Consider an element of a fluid in the form of a vertical cylinder, located as shown in Fig. 1.

If we draw a free-body diagram of this element in equilibrium, we will have acting the forces shown; a force \(p\,d A\) acting vertically downward on the top of the element, an upward force \((p+d p) d A\) acting on the bottom of the element, and a gravity force equal to the weight of the fluid in the element.
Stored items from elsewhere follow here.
-- ==== Sys2Proof/Laws/Ops.lean ====
section
/-! SUPPORT. What the shared operations can change: for each, one equation that names every field it may touch, and from it the
fields it keeps. A proof cites these and never unfolds the operation. -/

namespace Sys2Proof.Machine

/-- A view equals another but for the parts of the device in which counting, messages and interrupts are recorded. -/
def Work.recorded (w v : Work) : Work :=
  { w with dev := { w.dev with regs := v.dev.regs, ctrs := v.dev.ctrs, msixPend := v.dev.msixPend, sent := v.dev.sent } }

/-- The same with the control cores' schedulers. -/
def Work.recordedC (w v : Work) : Work := { w.recorded v with dev := { (w.recorded v).dev with cores := v.dev.cores } }

/-- The same with the snapshot and log engine. -/
def Work.recordedS (w v : Work) : Work := { w.recordedC v with dev := { (w.recordedC v).dev with stock := v.dev.stock } }

/-- The same with the time that passes. -/
def Work.recordedT (w v : Work) : Work :=
  { w.recordedC v with dev := { (w.recordedC v).dev with
      beat := v.dev.beat, time := v.dev.time, crier := { w.dev.crier with hold := v.dev.crier.hold } } }

theorem Work.recorded_trans {w v x : Work} (h : v = w.recorded v) (h' : x = v.recorded x) : x = w.recorded x := by
  rw [h'] ; rw [h] ; rfl
theorem Work.recordedC_trans {w v x : Work} (h : v = w.recordedC v) (h' : x = v.recordedC x) : x = w.recordedC x := by
  rw [h'] ; rw [h] ; rfl
theorem Work.recordedS_trans {w v x : Work} (h : v = w.recordedS v) (h' : x = v.recordedS x) : x = w.recordedS x := by
  rw [h'] ; rw [h] ; rfl
theorem Work.recordedT_trans {w v x : Work} (h : v = w.recordedT v) (h' : x = v.recordedT x) : x = w.recordedT x := by
  rw [h'] ; rw [h] ; rfl

theorem Work.recordedC_of {w v : Work} (h : v = w.recorded v) : v = w.recordedC v := by rw [h]; rfl
theorem Work.recordedS_of {w v : Work} (h : v = w.recordedC v) : v = w.recordedS v := by rw [h]; rfl
theorem Work.recordedT_of {w v : Work} (h : v = w.recordedC v) : v = w.recordedT v := by rw [h]; rfl

theorem Work.each_recordedC {α : Type} (l : List α) (f : α → Work → Work) (h : ∀ x w, f x w = w.recordedC (f x w)) :
    ∀ w : Work, w.each l f = w.recordedC (w.each l f) := by
  induction l with
  | nil => intro w; rfl
  | cons x t ih => intro w; exact Work.recordedC_trans (h x w) (ih (f x w))

theorem Work.whenB_recordedC (w : Work) (c : Bool) (f : Work → Work) (h : f w = w.recordedC (f w)) :
    w.whenB c f = w.recordedC (w.whenB c f) := by
  cases c
  · rfl
  · exact h

@[simp] theorem Work.recorded_out (w v : Work) : (w.recorded v).out = w.out := rfl
@[simp] theorem Work.recorded_mem (w v : Work) : (w.recorded v).mem = w.mem := rfl
@[simp] theorem Work.recorded_variant (w v : Work) : (w.recorded v).variant = w.variant := rfl
@[simp] theorem Work.recorded_beat (w v : Work) : (w.recorded v).dev.beat = w.dev.beat := rfl
@[simp] theorem Work.recorded_time (w v : Work) : (w.recorded v).dev.time = w.dev.time := rfl
@[simp] theorem Work.recorded_counting (w v : Work) : (w.recorded v).dev.counting = w.dev.counting := rfl
@[simp] theorem Work.recorded_free (w v : Work) : (w.recorded v).dev.free = w.dev.free := rfl
@[simp] theorem Work.recorded_nextId (w v : Work) : (w.recorded v).dev.nextId = w.dev.nextId := rfl
@[simp] theorem Work.recorded_graphs (w v : Work) : (w.recorded v).dev.graphs = w.dev.graphs := rfl
@[simp] theorem Work.recorded_admissions (w v : Work) : (w.recorded v).dev.admissions = w.dev.admissions := rfl
@[simp] theorem Work.recorded_insts (w v : Work) : (w.recorded v).dev.insts = w.dev.insts := rfl
@[simp] theorem Work.recorded_clusters (w v : Work) : (w.recorded v).dev.clusters = w.dev.clusters := rfl
@[simp] theorem Work.recorded_fetches (w v : Work) : (w.recorded v).dev.fetches = w.dev.fetches := rfl
@[simp] theorem Work.recorded_deals (w v : Work) : (w.recorded v).dev.deals = w.dev.deals := rfl
@[simp] theorem Work.recorded_due (w v : Work) : (w.recorded v).dev.due = w.dev.due := rfl
@[simp] theorem Work.recorded_sync (w v : Work) : (w.recorded v).dev.sync = w.dev.sync := rfl
@[simp] theorem Work.recorded_crier (w v : Work) : (w.recorded v).dev.crier = w.dev.crier := rfl
@[simp] theorem Work.recorded_ports (w v : Work) : (w.recorded v).dev.ports = w.dev.ports := rfl
@[simp] theorem Work.recorded_exch (w v : Work) : (w.recorded v).dev.exch = w.dev.exch := rfl
@[simp] theorem Work.recorded_cores (w v : Work) : (w.recorded v).dev.cores = w.dev.cores := rfl
@[simp] theorem Work.recorded_boot (w v : Work) : (w.recorded v).dev.boot = w.dev.boot := rfl
@[simp] theorem Work.recorded_power (w v : Work) : (w.recorded v).dev.power = w.dev.power := rfl
@[simp] theorem Work.recorded_stock (w v : Work) : (w.recorded v).dev.stock = w.dev.stock := rfl
@[simp] theorem Work.recorded_flrBusy (w v : Work) : (w.recorded v).dev.flrBusy = w.dev.flrBusy := rfl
Using the notation:

\(\rho=\) the density of the fluid \(=\) the mass per unit volume \(\gamma=\rho g=\) the specific weight of the fluid \(=\) the weight per unit volume, where \(g\) is the acceleration of gravity

the weight of the fluid in the element is: \[ \gamma\, dA\,dh. \] For equilibrium, we have: \[ \begin{gathered} \sum F_{y}=0=(p+d p)\,d A-p\,d A-\gamma\, d A\, d h \\ d p-\gamma\,d h=0 \\ \frac{d p}{d h}=\gamma \end{gathered} \] From this relationship we can determine the variation of pressure with depth in an incompressible fluid, for which \(\gamma\) is a constant: \[ \begin{aligned} \int_{p_{1}}^{p_{1}} d p & =\gamma \int_{n_{1}}^{h_{2}} d h \\ \left(p_{2}-p_{1}\right) & =\gamma\left(h_{2}-h_{1}\right) \end{aligned} \] hence the difference in pressure at two points varies directly with the difference in the depth of the two points.